Цицерон оставил одно из них себе, другое отдал Аттику, а третье – мне. Я отослал свое на ферму вместе с запертыми ящиками, в которых хранились все мои стенографические записи тысяч собраний, где присутствовал Цицерон, его речей, бесед, острот и едких замечаний, а еще – задиктованные им наброски его книг. Я сказал надсмотрщику, что это следует спрятать в одном из амбаров, и, если что-нибудь со мной случится, он должен отдать все Агате Лицинии, вольноотпущеннице, владелице бани «Венера Либертина»[94] в Байях. Что именно она должна была со всем этим сделать, я не был уверен, но чувствовал, что могу доверять ей больше, чем всем остальным людям в мире.

В конце ноября Цицерон спросил, не отправлюсь ли я в Рим – позаботиться о том, чтобы последние его бумаги забрали из кабинета и доставили сюда для заключительного полного осмотра.

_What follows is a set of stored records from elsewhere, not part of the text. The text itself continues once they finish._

-- ==== Sys2Proof/Laws/Bits.lean ====
section
/-! SUPPORT. Bytes of words, and the status word's bits after an update. -/

namespace Sys2Proof

@[simp] theorem loByte_wordOfBytes (lo hi : Byte) : loByte (wordOfBytes lo hi) = lo :=
  BitVec.extractLsb'_append_eq_right

@[simp] theorem hiByte_wordOfBytes (lo hi : Byte) : hiByte (wordOfBytes lo hi) = hi :=
  BitVec.extractLsb'_append_eq_left

@[simp] theorem wordOfBytes_lo_hi (w : Word) : wordOfBytes (loByte w) (hiByte w) = w := by
  apply BitVec.eq_of_getLsbD_eq
  intro i hi
  simp only [wordOfBytes, loByte, hiByte, BitVec.getLsbD_append, BitVec.getLsbD_extractLsb']
  by_cases h : i < 8
  · simp [h]
  · simp [h, show i - 8 < 8 by omega, show 8 + (i - 8) = i by omega]

theorem toNat_wordOfBytes (lo hi : Byte) : (wordOfBytes lo hi).toNat = hi.toNat * 256 + lo.toNat := by
  rw [wordOfBytes, BitVec.toNat_append, Nat.shiftLeft_eq, Nat.mul_comm, ← Nat.two_pow_add_eq_or_of_lt (i := 8) lo.isLt]

theorem toNat_loByte (w : Word) : (loByte w).toNat = w.toNat % 256 := by simp [loByte, BitVec.extractLsb'_toNat]

theorem toNat_hiByte (w : Word) : (hiByte w).toNat = w.toNat / 256 := by
  have := w.isLt
  simp only [hiByte, BitVec.extractLsb'_toNat, Nat.shiftRight_eq_div_pow]
  omega

end Sys2Proof

namespace Sys2Proof.Machine

@[simp] theorem loByte_mergeLow (old v : Word) : loByte (mergeLow old v) = loByte v := by simp [mergeLow]
@[simp] theorem hiByte_mergeLow (old v : Word) : hiByte (mergeLow old v) = hiByte old := by simp [mergeLow]
@[simp] theorem loByte_mergeHigh (old v : Word) : loByte (mergeHigh old v) = loByte old := by simp [mergeHigh]
@[simp] theorem hiByte_mergeHigh (old v : Word) : hiByte (mergeHigh old v) = loByte v := by simp [mergeHigh]

/-! ## The status word -/

theorem getLsbD_withFlags (p : Word) (f : Flags) (i : Nat) (hi : i < 16) :
    (withFlags p f).getLsbD i =
      if i = 0 then f.c else if i = 1 then f.z else if i = 2 then f.n else if i = 4 then f.v else p.getLsbD i := by
  obtain ⟨z, n, c, v⟩ := f
  interval_cases i <;> cases z <;> cases n <;> cases c <;> cases v <;> simp [withFlags, pswInert, flagBit]

@[simp] theorem pswC_withFlags (p : Word) (f : Flags) : pswC (withFlags p f) = f.c := by
  rw [pswC, getLsbD_withFlags _ _ _ (by decide)]; rfl
@[simp] theorem pswZ_withFlags (p : Word) (f : Flags) : pswZ (withFlags p f) = f.z := by
  rw [pswZ, getLsbD_withFlags _ _ _ (by decide)]; rfl
@[simp] theorem pswN_withFlags (p : Word) (f : Flags) : pswN (withFlags p f) = f.n := by
  rw [pswN, getLsbD_withFlags _ _ _ (by decide)]; rfl
@[simp] theorem pswV_withFlags (p : Word) (f : Flags) : pswV (withFlags p f) = f.v := by
  rw [pswV, getLsbD_withFlags _ _ _ (by decide)]; rfl

theorem getLsbD_pswInert (p : Word) (i : Nat) (hi : i < 16) :
    (pswInert p).getLsbD i = (decide (i ≠ 0 ∧ i ≠ 1 ∧ i ≠ 2 ∧ i ≠ 4) && p.getLsbD i) := by
  interval_cases i <;> simp [pswInert]

/-- Two status words have the same inert bits exactly when they agree on every bit outside C, Z, N and V. -/
theorem pswInert_eq_iff (p q : Word) :
    pswInert p = pswInert q ↔ ∀ i < 16, i ≠ 0 → i ≠ 1 → i ≠ 2 → i ≠ 4 → p.getLsbD i = q.getLsbD i := by
  constructor
  · intro h i hi h0 h1 h2 h4
    have := congrArg (BitVec.getLsbD · i) h
    rw [getLsbD_pswInert p i hi, getLsbD_pswInert q i hi] at this
    simpa only [ne_eq, h0, h1, h2, h4, not_false_eq_true, and_self, decide_true, Bool.true_and] using this
  · intro h
    apply BitVec.eq_of_getLsbD_eq
    intro i hi
    rw [getLsbD_pswInert p i hi, getLsbD_pswInert q i hi]
    by_cases hc : i ≠ 0 ∧ i ≠ 1 ∧ i ≠ 2 ∧ i ≠ 4
    · rw [h i hi hc.1 hc.2.1 hc.2.2.1 hc.2.2.2]
    · simp [hc]

@[simp] theorem pswInert_withFlags (p : Word) (f : Flags) : pswInert (withFlags p f) = pswInert p := by
  rw [pswInert_eq_iff]
  intro i hi h0 h1 h2 h4
  rw [getLsbD_withFlags p f i hi]
  simp only [h0, h1, h2, h4, if_false]

/-- Everything status_word_update does: Z, N and V are update_flags', C is its override where there is one, and the
inert bits stay. -/
theorem updateFlags_spec (p : Word) (result src dst : Nat) (w : Width) (isSub : Bool) (cOverride : Option Bool) :
    let f := computeFlags result src dst w isSub
    let q := updateFlags p result src dst w isSub cOverride
    pswZ q = f.z ∧ pswN q = f.n ∧ pswC q = cOverride.getD f.c ∧ pswV q = f.v ∧ pswInert q = pswInert p := by
  cases cOverride <;> simp [updateFlags]

end Sys2Proof.Machine
end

Аттик продал этот дом по его просьбе, и бо́льшая часть мебели уже исчезла. Стояло начало зимы, утро было зябким и сумрачным, и я брел по пустым комнатам, словно невидимый призрак, и мысленно вновь населял их людьми. Я видел таблинум снова полным государственных мужей, обсуждающих будущее республики, слышал смех Туллии в обеденном зале, видел Цицерона, ссутулившегося над философскими книгами в библиотеке в попытке объяснить, почему страх смерти нелогичен… Мои глаза туманились слезами, сердце ныло.

Внезапно начала выть собака – так громко и отчаянно, что мои сладко-горькие фантазии в мгновение ока исчезли. Я остановился и прислушался. Наша старая собака умерла, так что выла, наверное, соседская. Ее горестные завывания побудили присоединиться к ним других псов. Небо было темным от кружащих скворцов, и по всему Риму собаки выли, как волки. Позже говорили, что в этот самый миг кто-то и впрямь видел волка, метнувшегося через форум, что статуи потели кровью и что новорожденный ребенок заговорил. Я услышал топот бегущих ног, посмотрел вниз и увидел группу людей, которые восхищенно вопили, бегом направляясь к ростре и перебрасывая друг другу то, что я сперва принял за футбольный мяч, но потом понял, что это – человеческая голова.

На улице начала визжать женщина. Не задумавшись над тем, что делаю, я вышел, чтобы посмотреть, что происходит, и нашел жену нашего пожилого соседа, Цезеция Руфа, ползущую на коленях в сточной канаве. За ней лежало, растянувшись через порог, туловище мертвеца, из шеи которого хлестала кровь. Ее управляющий – я хорошо его знал – беспомощно метался взад-вперед.